Look around you. Everything you see from laptops, mobile phones and TVs to cars, buildings and aeroplanes take energy to produce, energy to maintain and energy to dispose of. This energy enables modern life and a healthy economy, but also creates carbon emissions which are harmful to the environment. If the UK is to meet its ambitious CO2 reduction targets it needs to have a detailed understanding of where, how and why energy is used throughout the economy and where it can be reduced.
The Centre for Industrial Materials, Energy and Products (CIEMAP) has developed tools that give new insights into the complex relationship between the UK industry, the energy it uses and greenhouse gas emissions (GHG) emitted. These insights have been taken on board by high level industry and government stakeholders and are being used to shape policies and practices that aim to reduce energy demand more effectively.
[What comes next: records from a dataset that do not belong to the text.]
/-! ### Register arrays -/

/-- What `fitsRegs` says of each entry. -/
theorem fitsRegs_iff {p : Params} {v : Vector Word 16} :
    fitsRegs p v = true ↔
      ∀ r : BitVec 4, fitsW p (v[r.toNat]'r.isLt) = true ∧ (nregs p ≤ r.toNat → v[r.toNat]'r.isLt = 0) := by
  simp only [fitsRegs, Bool.and_eq_true, List.all_eq_true, decide_eq_true_eq]
  constructor
  · rintro ⟨hw, hz⟩ r
    have hmem : v[r.toNat]'r.isLt ∈ v.toList := by simp
    refine ⟨hw _ hmem, fun hr => hz _ (List.mem_drop_iff_getElem.mpr ⟨r.toNat - nregs p, ?_, ?_⟩)⟩
    · have := r.isLt
      simp only [Vector.length_toList]
      omega
    · simp [Nat.add_sub_cancel' hr]
  · intro h
    have hk (k : Nat) (hk : k < 16) : fitsW p v[k] = true ∧ (nregs p ≤ k → v[k] = 0) := by
      simpa [Nat.mod_eq_of_lt hk] using h (BitVec.ofNat 4 k)
    constructor
    · intro x hx
      obtain ⟨k, hlt, rfl⟩ := List.mem_iff_getElem.mp hx
      exact (hk k (by simpa using hlt)).1
    · intro x hx
      obtain ⟨k, hlt, rfl⟩ := List.mem_drop_iff_getElem.mp hx
      exact (hk (nregs p + k) (by simpa [Nat.add_comm] using hlt)).2 (Nat.le_add_right _ _)

theorem fitsRegs_zero (p : Params) : fitsRegs p (Vector.replicate 16 0) = true := by
  simp [fitsRegs_iff]

theorem fitsRegs_set {p : Params} {v : Vector Word 16} {r : BitVec 4} {x : Word} (h : fitsRegs p v = true)
    (hr : r.toNat < nregs p) (hx : fitsW p x = true) : fitsRegs p (v.set r.toNat x r.isLt) = true := by
  rw [fitsRegs_iff] at h ⊢
  intro q
  by_cases hq : r.toNat = q.toNat
  · have habove : ¬ nregs p ≤ q.toNat := by omega
    simp [hq, hx, habove]
  · rw [Vector.getElem_set_ne _ _ hq]
    exact h q

theorem fitsRegs_copyBound {p : Params} {new old : Vector Word 16} (hn : fitsRegs p new = true)
    (ho : fitsRegs p old = true) : fitsRegs p (copyBound p new old) = true := by
  rw [fitsRegs_iff] at hn ho ⊢
  intro r
  rw [copyBound_get]
  split
  · exact hn r
  · exact ho r

theorem lt_nregs_of_isBound {p : Params} {r : BitVec 4} (h : isBound p r = true) : r.toNat < nregs p := by
  simp only [isBound, Bool.and_eq_true, decide_eq_true_eq] at h
  exact h.1

/-! ### The invariants, over the fields they speak of -/

/-- The registers of `State.widthsOk`, under the parameters `p`. -/
structure RegsFit (p : Params) (gpr loc : Vector Word 16) (lvalid : Vector Bool 16) (ip src dst : Word) : Prop where
  gpr : fitsRegs p gpr = true
  loc : fitsRegs p loc = true
  ip : fitsW p ip = true
  src : fitsW p src = true
  dst : fitsW p dst = true
  lvalid : ∀ r : BitVec 4, lvalid[r.toNat]'r.isLt = true → isBound p r = true

/-- What `State.widthsOk` says. -/
def State.Widths (s : State) : Prop := RegsFit s.cfg s.gpr s.loc s.lvalid s.ip s.src s.dst

theorem State.widthsOk_iff {s : State} : s.widthsOk = true ↔ s.Widths := by
  have hall : (((List.range 16).map (BitVec.ofNat 4)).all fun r => !s.locValid r || isBound s.cfg r) = true
      ↔ ∀ r : BitVec 4, s.lvalid[r.toNat]'r.isLt = true → isBound s.cfg r = true := by
    simp only [List.all_eq_true, List.mem_map, List.mem_range, Bool.or_eq_true, Bool.not_eq_true']
    constructor
    · intro h r hr
      obtain hf | hb := h r ⟨r.toNat, r.isLt, by simp⟩
      · exact absurd hr (by simpa [State.locValid] using hf)
      · exact hb
    · intro h r _
      cases hr : s.locValid r with
      | true => exact .inr (h r hr)
      | false => exact .inl rfl
  simp only [State.widthsOk, Bool.and_eq_true, hall]
  exact ⟨fun ⟨⟨⟨⟨⟨hg, hl⟩, hi⟩, hs⟩, hd⟩, hv⟩ => ⟨hg, hl, hi, hs, hd, hv⟩,
    fun ⟨hg, hl, hi, hs, hd, hv⟩ => ⟨⟨⟨⟨⟨hg, hl⟩, hi⟩, hs⟩, hd⟩, hv⟩⟩

theorem State.boundaryOk_iff {s : State} :
    s.boundaryOk = true ↔ s.cfg.boundaryUnits = true
      ∨ s.irq = 0 ∧ s.halted = false ∧ s.feat = 0 ∧ s.lma = false ∧ s.svme = false := by
  simp [State.boundaryOk, and_assoc]

section
variable {p : Params} {gpr loc : Vector Word 16} {lvalid : Vector Bool 16} {ip src dst : Word}

theorem RegsFit.atReset (h : p.legal = true) :
    RegsFit p p.resetGpr (Vector.replicate 16 0) (Vector.replicate 16 false) p.resetIp 0 0 := by
  simp only [Params.legal, Bool.and_eq_true] at h
  obtain ⟨⟨⟨⟨⟨⟨⟨⟨-, hgpr⟩, hip⟩, -⟩, -⟩, -⟩, -⟩, -⟩, -⟩ := h
  exact ⟨hgpr, fitsRegs_zero p, hip, fitsW_zero p, fitsW_zero p, fun r hr => by simp at hr⟩

theorem RegsFit.setGpr {r : BitVec 4} {v : Word} (h : RegsFit p gpr loc lvalid ip src dst) (hr : r.toNat < nregs p)
    (hv : fitsW p v = true) : RegsFit p (gpr.set r.toNat v r.isLt) loc lvalid ip src dst :=
  { h with gpr := fitsRegs_set h.gpr hr hv }

theorem RegsFit.setIp {v : Word} (h : RegsFit p gpr loc lvalid ip src dst) (hv : fitsW p v = true) :
    RegsFit p gpr loc lvalid v src dst :=
  { h with ip := hv }

theorem RegsFit.setSrc {v : Word} (h : RegsFit p gpr loc lvalid ip src dst) (hv : fitsW p v = true) :
    RegsFit p gpr loc lvalid ip v dst :=
  { h with src := hv }

/-- A bound register takes a W-bit value and becomes valid (40_register_file.md R104). -/
theorem RegsFit.locSet {r : BitVec 4} {v : Word} (h : RegsFit p gpr loc lvalid ip src dst)
    (hr : isBound p r = true) (hv : fitsW p v = true) :
    RegsFit p gpr (loc.set r.toNat v r.isLt) (lvalid.set r.toNat true r.isLt) ip src dst where
  __ := h
  loc := fitsRegs_set h.loc (lt_nregs_of_isBound hr) hv
  lvalid q hq := by
    by_cases hqr : r.toNat = q.toNat
    · exact BitVec.eq_of_toNat_eq hqr ▸ hr
    · rw [Vector.getElem_set_ne _ _ hqr] at hq
      exact h.lvalid q hq

/-- The mirror makes valid only what is bound (40_register_file.md R105). -/
theorem RegsFit.mirrorIn (h : RegsFit p gpr loc lvalid ip src dst) :
    RegsFit p gpr (copyBound p gpr loc) (copyBound p (Vector.replicate 16 true) lvalid) ip src dst where
  __ := h
  loc := fitsRegs_copyBound h.gpr h.loc
  lvalid r hr := by
    rw [copyBound_get] at hr
    split at hr
    · assumption
    · exact h.lvalid r hr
Energy is consumed in every stage of production that ultimately drives the UK economy, such as building houses, making cars and electrical appliances and transport and communications infrastructure. Raw materials must be sourced, processed, transported and constructed into end products. The longevity and durability of finished products and the energy consumed in their everyday use also feeds into their overall carbon footprint. And when materials and products are no longer needed or wanted, their disposal and the process of replacing or upgrading them all uses energy. CIEMAP is using data from a range of sources to map, understand and project this chain. In effect any product or process can have a carbon cost attached to it.
The CIEMAP team (led by the University of Leeds, with Cardiff, Bath and Nottingham Trent Universities) have been successful in changing the way the government measures UK emissions and has brought the issue of resource productivity to the attention of ministers and senior civil servants.
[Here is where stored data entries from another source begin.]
-- ==== Sys2Proof/Machine/Alu.lean ====
section
/-! DEFINITION. Register load and ALU (spec file 41): LD, ADD, OR, AND, XOR, SUB, SHR, SUBN, SHL. -/

namespace Sys2Proof.Machine

open Sys2Proof

/-- LD Vx, byte (R122). -/
def execLdByte (x : Reg) (nn : Byte) (s : State) : Host.Outcome State Fault Refusal :=
  .next (s.setReg x nn)

/-- ADD Vx, byte: no flag (R124). -/
def execAddByte (x : Reg) (nn : Byte) (s : State) : Host.Outcome State Fault Refusal :=
  .next (s.setReg x (s.reg x + nn))

/-- LD Vx, Vy (R126). -/
def execLdReg (x y : Reg) (s : State) : Host.Outcome State Fault Refusal :=
  .next (s.setReg x (s.reg y))

/-- OR Vx, Vy: no flag (R128). -/
def execOrReg (x y : Reg) (s : State) : Host.Outcome State Fault Refusal :=
  .next (s.setReg x (s.reg x ||| s.reg y))

/-- AND Vx, Vy: no flag (R129). -/
def execAndReg (x y : Reg) (s : State) : Host.Outcome State Fault Refusal :=
  .next (s.setReg x (s.reg x &&& s.reg y))

/-- XOR Vx, Vy: no flag (R130). -/
def execXorReg (x y : Reg) (s : State) : Host.Outcome State Fault Refusal :=
  .next (s.setReg x (s.reg x ^^^ s.reg y))

/-- ADD Vx, Vy: `VF` = carry out (R132). -/
def execAddReg (x y : Reg) (s : State) : Host.Outcome State Fault Refusal :=
  .next (s.setResultAndFlag flagOrder x (s.reg x + s.reg y) (carryOut (s.reg x) (s.reg y)))

/-- SUB Vx, Vy: `VF` = no borrow (R134). -/
def execSubReg (x y : Reg) (s : State) : Host.Outcome State Fault Refusal :=
  .next (s.setResultAndFlag flagOrder x (s.reg x - s.reg y) (noBorrow (s.reg x) (s.reg y)))

/-- SHR Vx {, Vy}: `VF` = the bit shifted out (R136). -/
def execShrReg (x y : Reg) (s : State) : Host.Outcome State Fault Refusal :=
  let a := shiftOperand shiftSource s x y
  .next (s.setResultAndFlag flagOrder x (a >>> 1) (shrOut a))

/-- SUBN Vx, Vy: `V[Y] - V[X]`, `VF` = no borrow (R138). -/
def execSubnReg (x y : Reg) (s : State) : Host.Outcome State Fault Refusal :=
  .next (s.setResultAndFlag flagOrder x (s.reg y - s.reg x) (noBorrow (s.reg y) (s.reg x)))

/-- SHL Vx {, Vy}: `VF` = the bit shifted out (R140). -/
def execShlReg (x y : Reg) (s : State) : Host.Outcome State Fault Refusal :=
  let a := shiftOperand shiftSource s x y
  .next (s.setResultAndFlag flagOrder x (a <<< 1) (shlOut a))

end Sys2Proof.Machine
end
CIEMAP Director Professor John Barrett says “we have worked with UK Government Departments and Industrial Partners to support UK Energy Policy and Industrial Strategy. The impact ranges from developing models which the government uses to assess our progress in reducing greenhouse gas emissions to collaborating with government departments to shape policies and programmes which will ultimately reduce energy demand and emissions.”
Organisations the team have worked with include the Committee on Climate Change, Department for Business, Energy and Industrial Strategy (BEIS) and the Department for Environment, Food and Rural Affairs (DEFRA). The researchers have allowed these policymakers to adopt a model of measures the complete energy demand on the UK economy, both inside and outside the UK.
Providing key figures
Professor Barrett says: “CIE-MAP provides the UK Government with one of their headline indicators on energy and consumption; the “Consumption-based GHG Emissions” account. Each year, the UK Government now publishes the consumption-based emissions of the UK. This is provided by the University of Leeds and is a direct outcome of one of the models that has been developed within the CIEMAP centre, namely the UK Multi-Region Input-Output Model. This is an important development as it recognises that UK consumption and industry drives energy demand and emissions in other world regions, extending the scope of the UK to reduce energy demand.”
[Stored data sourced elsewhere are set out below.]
-- ==== Sys2Proof/Certificates/Slice0/Obligations.lean ====
section
/-! DEFINITION. The statements for the provers. At the level of `exec` the state is the one after the cycle's advance:
its `pc` is the `PC` of the pseudocode, the address of the instruction plus 2 (R60). -/

open Sys2Proof Sys2Proof.Machine

/-! ## Encoding -/

/-- The words of 95_test_vectors.md section 2.7 decode to the instructions it names. The opcode numbers are the
spec's general knowledge (log 9). -/
def Obligations.SpecWordsDecode : Prop :=
  decode 0x00E0 = .instr .cls ∧ decode 0x00EE = .instr .ret ∧ decode 0x1234 = .instr (.jp 0x234) ∧
  decode 0x2FFF = .instr (.call 0xFFF) ∧ decode 0x3A10 = .instr (.seByte 10 0x10) ∧
  decode 0x4B20 = .instr (.sneByte 11 0x20) ∧ decode 0x5AB0 = .instr (.seReg 10 11) ∧
  decode 0x6C33 = .instr (.ldByte 12 0x33) ∧ decode 0x7D44 = .instr (.addByte 13 0x44) ∧
  decode 0x8EF5 = .instr (.subReg 14 15) ∧ decode 0x8EFE = .instr (.shlReg 14 15) ∧
  decode 0x9AB0 = .instr (.sneReg 10 11) ∧ decode 0xA555 = .instr (.ldI 0x555) ∧
  decode 0xC7F0 = .instr (.rnd 7 0xF0) ∧ decode 0xD5A7 = .instr (.drw 5 10 7) ∧
  decode 0xE3A1 = .instr (.sknp 3) ∧ decode 0xF20A = .instr (.ldVxK 2) ∧ decode 0xF265 = .instr (.ldVxMem 2)

/-- Decoding the word of an instruction gives the instruction back, with every operand at every value. -/
def Obligations.DecodeOfEncode : Prop := ∀ i : Instr, decode (encode i) = .instr i

/-- A word that decodes is the word of the instruction it decodes to: every bit is compared or is an operand. -/
def Obligations.EncodeOfDecode : Prop := ∀ (w : Word) (i : Instr), decode w = .instr i → encode i = w

/-- The nested dispatch is the opcode map: the row of a decoded instruction matches its word, and a word that matches
a row decodes to an instruction of that row (so a word matches at most one row). -/
def Obligations.DecodeIsTheOpcodeMap : Prop :=
  (∀ (w : Word) (i : Instr), decode w = .instr i →
    ∃ r, opcodeTable[i.rowIndex]? = some r ∧ w &&& r.mask = r.pattern) ∧
  (∀ (w : Word) (n : Nat) (r : OpcodeRow), opcodeTable[n]? = some r → w &&& r.mask = r.pattern →
    ∃ i, decode w = .instr i ∧ i.rowIndex = n)

/-- The words that are not recognised are those of the table of R76, family by family. -/
def Obligations.UnrecognisedWordsAreThoseListed : Prop :=
  ∀ w : Word, (∃ why, decode w = .rejected why) ↔
    (w.toNat / 4096 = 0 ∧ w.toNat ≠ 0x00E0 ∧ w.toNat ≠ 0x00EE) ∨
    (w.toNat / 4096 = 5 ∧ w.toNat % 16 ≠ 0) ∨
    (w.toNat / 4096 = 8 ∧ w.toNat % 16 ∈ [0x8, 0x9, 0xA, 0xB, 0xC, 0xD, 0xF]) ∨
    (w.toNat / 4096 = 9 ∧ w.toNat % 16 ≠ 0) ∨
    w.toNat / 4096 = 0xB ∨
    (w.toNat / 4096 = 0xE ∧ w.toNat % 256 ∉ [0x9E, 0xA1]) ∨
    (w.toNat / 4096 = 0xF ∧ w.toNat % 256 ∉ [0x07, 0x0A, 0x15, 0x18, 0x1E, 0x29, 0x33, 0x55, 0x65])

/-- The assembler reads back every instruction as it is written. -/
def Obligations.AssemblerReadsBack : Prop :=
  ∀ i : Instr, i.wellFormed = true ∧ assemble i.toAsm = some i

/-- A line assembles exactly when it has an operand shape of the map and its numbers are in range. -/
def Obligations.AssemblesExactlyWellFormedLines : Prop :=
  ∀ l : AsmLine, (assemble l).isSome = l.wellFormed

/-! ## The cycle -/

/-- A step of a ready state runs the decoded instruction on the state with `PC` advanced by 2, the host's schedule moved on
by the STEP it issued. That the schedule stands in the state is the model's form (log 4). -/
def Obligations.StepRunsTheDecodedInstruction : Prop :=
  ∀ (s : State) (i : Instr), s.ready → decode s.nextWord = .instr i →
    step s = exec i { s.issue with pc := s.pc + 2 }

/-- Placing a word makes the next step fetch exactly it, and changes nothing the fetch does not need. The placing is the
model's own (log 16). -/
def Obligations.PlacedWordIsFetched : Prop :=
  ∀ (s : State) (w : Word), Memory.wf s.mem →
    (s.withFetchWord 16 w.toNat).ready ∧ (s.withFetchWord 16 w.toNat).nextWord = w ∧
    (s.withFetchWord 16 w.toNat).schedule = Schedule.stepsOnly ∧
    (s.ready → (s.withFetchWord 16 w.toNat).pc = s.pc ∧ (s.withFetchWord 16 w.toNat).fault = s.fault) ∧
    MemorySameOutside (s.withFetchWord 16 w.toNat).pc.toNat 2 s (s.withFetchWord 16 w.toNat) ∧
    OnlyChanges [] [.memory, .pc, .fault, .schedule] s (s.withFetchWord 16 w.toNat)

/-- An unrecognised word: a fault in strict mode, only the advance in non-strict mode, and the event in both. The
fault latch is D14 (log 1); the outputs (log 13) and the schedule (log 4) are the model's form. -/
def Obligations.UnrecognisedWord : Prop :=
  ∀ (s : State) (why : Unrecognised), s.ready → decode s.nextWord = .rejected why →
    Output.unknown s.pc s.nextWord ∈ outputs s ∧
    (s.strict = false → step s = .next { s.issue with pc := s.pc + 2 }) ∧
    (s.strict = true → step s = .next { s.issue with
      pc := s.pc + 2
      fault := { cause := .unknownInstruction, pc := s.pc, word := s.nextWord, info := 0 } })

/-- A fetch outside memory faults before anything else: `PC` is not advanced and no event is emitted. That it is
a fault is the spec's decision D10 (log 10); the schedule is the model's form (log 4). -/
def Obligations.FetchOutsideMemoryFaults : Prop :=
  ∀ s : State, s.nextCommand = .step → s.fault.cause = .none → 0x0FFF ≤ s.pc.toNat →
    outputs s = [] ∧
    ∃ t, step s = .next t ∧ OnlyChanges [] [.fault, .schedule] s t ∧ t.schedule = s.schedule.rest ∧
      t.fault.cause = .addressFault ∧ t.fault.pc = s.pc ∧ t.fault.word = 0 ∧
      t.fault.info.toNat = if 0x0FFF < s.pc.toNat then s.pc.toNat else s.pc.toNat + 1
Policymakers are also considering the idea of resource productivity, identifying the possibility to drive economic growth and reduce the energy demand from our use of materials. The centre have contributed evidence to Select Committees, worked on the BEIS Industrial Decarbonisation Roadmaps and worked with the DECC energy modelling team on Energy and Emissions Projections. These projections provide crucial information about how the UK is progressing towards its CO2 emissions reductions targets.
Working with industry
CIEMAP also work with industry bodies (such as the Green Building Council and Green Construction Board) to get across the messages from research and government as to where changes can be made in the economy to tackle GHG emissions. They regularly present at industry trade shows and seminars and meet with companies to disseminate the results of their research.
The CIEMAP team are a using cutting-edge interdisciplinary research techniques to inform all relevant stakeholders of the main causes of GHG emissions in order to be able to tackle it more effectively for the benefit of all.